Dr. Hauser suggested informing clients what they can expect in terms of veterinary costs during the first year. Later, she says to talk with them about what a stable adult year looks like, when senior care begins, and what tools exist to help budget, such as wellness plans, pet insurance, or third-party credit.
When it comes to striking a balance between practice efficiency and practice culture, manager behavior matters more than mission statements.
"Start with shared values, trust, respect, and transparency, that's what gives leaders credibility," Dr. Tillery advised. "Then align incentives with the behaviors you actually want. If you reward only throughput, don't be surprised when culture erodes."
Dr. Hauser agreed, adding: "The single most impactful, research-supported move? Short, weekly check-ins-10 to 15 minutes per person-covering recognition, priorities, collaboration needs, and strengths. Document action items and end with explicit confidence. It sounds basic because it is. And it works."

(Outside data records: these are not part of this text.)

/-! ### capture changes RXBUF and RXCNT only -/

@[simp] theorem capture_op (b : Byte) (s : State) : (capture b s).op = s.op := by
  unfold capture; split <;> simp

@[simp] theorem capture_calState (b : Byte) (s : State) : (capture b s).calState = s.calState := by
  unfold capture; split <;> simp

@[simp] theorem capture_substep (b : Byte) (s : State) : (capture b s).substep = s.substep := by
  unfold capture; split <;> simp

@[simp] theorem capture_tmr (b : Byte) (s : State) : (capture b s).tmr = s.tmr := by
  unfold capture; split <;> simp

@[simp] theorem capture_sampleBuf (b : Byte) (s : State) : (capture b s).sampleBuf = s.sampleBuf := by
  unfold capture; split <;> simp

@[simp] theorem capture_supPending (b : Byte) (s : State) : (capture b s).supPending = s.supPending := by
  unfold capture; split <;> simp

@[simp] theorem capture_done (b : Byte) (s : State) : (capture b s).done = s.done := by
  unfold capture; split <;> simp

@[simp] theorem capture_reject (b : Byte) (s : State) : (capture b s).reject = s.reject := by
  unfold capture; split <;> simp

@[simp] theorem capture_recValid (b : Byte) (s : State) : (capture b s).recValid = s.recValid := by
  unfold capture; split <;> simp

@[simp] theorem capture_readValid (b : Byte) (s : State) : (capture b s).readValid = s.readValid := by
  unfold capture; split <;> simp

@[simp] theorem capture_errCode (b : Byte) (s : State) : (capture b s).errCode = s.errCode := by
  unfold capture; split <;> simp

@[simp] theorem capture_errIndex (b : Byte) (s : State) : (capture b s).errIndex = s.errIndex := by
  unfold capture; split <;> simp

@[simp] theorem capture_stopReq (b : Byte) (s : State) : (capture b s).stopReq = s.stopReq := by
  unfold capture; split <;> simp

@[simp] theorem capture_batchRetry (b : Byte) (s : State) : (capture b s).batchRetry = s.batchRetry := by
  unfold capture; split <;> simp

@[simp] theorem capture_cfg (b : Byte) (s : State) : (capture b s).cfg = s.cfg := by
  unfold capture; split <;> simp

@[simp] theorem capture_frame (b : Byte) (s : State) : (capture b s).frame = s.frame := by
  unfold capture; split <;> simp

@[simp] theorem capture_record (b : Byte) (s : State) : (capture b s).record = s.record := by
  unfold capture; split <;> simp

@[simp] theorem capture_rd (b : Byte) (s : State) : (capture b s).rd = s.rd := by
  unfold capture; split <;> simp

@[simp] theorem capture_ses (b : Byte) (s : State) : (capture b s).ses = s.ses := by
  unfold capture; split <;> simp

@[simp] theorem capture_roundWrote (b : Byte) (s : State) : (capture b s).roundWrote = s.roundWrote := by
  unfold capture; split <;> simp

@[simp] theorem capture_roundStop (b : Byte) (s : State) : (capture b s).roundStop = s.roundStop := by
  unfold capture; split <;> simp

@[simp] theorem capture_corrExact (b : Byte) (s : State) : (capture b s).corrExact = s.corrExact := by
  unfold capture; split <;> simp

@[simp] theorem capture_ppmExact (b : Byte) (s : State) : (capture b s).ppmExact = s.ppmExact := by
  unfold capture; split <;> simp

@[simp] theorem capture_txEn (b : Byte) (s : State) : (capture b s).txEn = s.txEn := by
  unfold capture; split <;> simp

@[simp] theorem capture_supReqValid (b : Byte) (s : State) : (capture b s).supReqValid = s.supReqValid := by
  unfold capture; split <;> simp

@[simp] theorem capture_supReqOp (b : Byte) (s : State) : (capture b s).supReqOp = s.supReqOp := by
  unfold capture; split <;> simp

@[simp] theorem capture_supReqArg (b : Byte) (s : State) : (capture b s).supReqArg = s.supReqArg := by
  unfold capture; split <;> simp

@[simp] theorem capture_logValid (b : Byte) (s : State) : (capture b s).logValid = s.logValid := by
  unfold capture; split <;> simp

@[simp] theorem capture_logRow (b : Byte) (s : State) : (capture b s).logRow = s.logRow := by
  unfold capture; split <;> simp

@[simp] theorem capture_hostRdata (b : Byte) (s : State) : (capture b s).hostRdata = s.hostRdata := by
  unfold capture; split <;> simp

@[simp] theorem capture_inputs (b : Byte) (s : State) : (capture b s).inputs = s.inputs := by
  unfold capture; split <;> simp

/-! ### raiseError: the fields no error touches -/

@[simp] theorem raiseError_tmr (e : ErrCode) (i : BitVec 6) (s : State) : (raiseError e i s).tmr = s.tmr := by
  unfold raiseError; split <;> rfl

@[simp] theorem raiseError_rxcnt (e : ErrCode) (i : BitVec 6) (s : State) : (raiseError e i s).rxcnt = s.rxcnt := by
  unfold raiseError; split <;> rfl

@[simp] theorem raiseError_rxbuf (e : ErrCode) (i : BitVec 6) (s : State) : (raiseError e i s).rxbuf = s.rxbuf := by
  unfold raiseError; split <;> rfl

@[simp] theorem raiseError_sampleBuf (e : ErrCode) (i : BitVec 6) (s : State) : (raiseError e i s).sampleBuf = s.sampleBuf := by
  unfold raiseError; split <;> rfl

@[simp] theorem raiseError_reject (e : ErrCode) (i : BitVec 6) (s : State) : (raiseError e i s).reject = s.reject := by
  unfold raiseError; split <;> rfl

@[simp] theorem raiseError_recValid (e : ErrCode) (i : BitVec 6) (s : State) : (raiseError e i s).recValid = s.recValid := by
  unfold raiseError; split <;> rfl

@[simp] theorem raiseError_readValid (e : ErrCode) (i : BitVec 6) (s : State) : (raiseError e i s).readValid = s.readValid := by
  unfold raiseError; split <;> rfl

@[simp] theorem raiseError_stopReq (e : ErrCode) (i : BitVec 6) (s : State) : (raiseError e i s).stopReq = s.stopReq := by
  unfold raiseError; split <;> rfl

@[simp] theorem raiseError_batchRetry (e : ErrCode) (i : BitVec 6) (s : State) : (raiseError e i s).batchRetry = s.batchRetry := by
  unfold raiseError; split <;> rfl

@[simp] theorem raiseError_cfg (e : ErrCode) (i : BitVec 6) (s : State) : (raiseError e i s).cfg = s.cfg := by
  unfold raiseError; split <;> rfl

@[simp] theorem raiseError_frame (e : ErrCode) (i : BitVec 6) (s : State) : (raiseError e i s).frame = s.frame := by
  unfold raiseError; split <;> rfl

@[simp] theorem raiseError_record (e : ErrCode) (i : BitVec 6) (s : State) : (raiseError e i s).record = s.record := by
  unfold raiseError; split <;> rfl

"Give people authority with accountability," Dr. Grice suggested. "Define the destination and the guardrails. Then get out of the way. Engagement rises when team members can actually solve problems."
While panelists acknowledged the pressures confronting the veterinary profession, they believe that incremental, evidence-based changes can create a financially successful practice where staff feel heard and supported.
"Culture is not a retreat exercise," Dr. Hauser said. "It's purpose, growth, a secure manager, ongoing conversations, and strengths, delivered weekly, not yearly."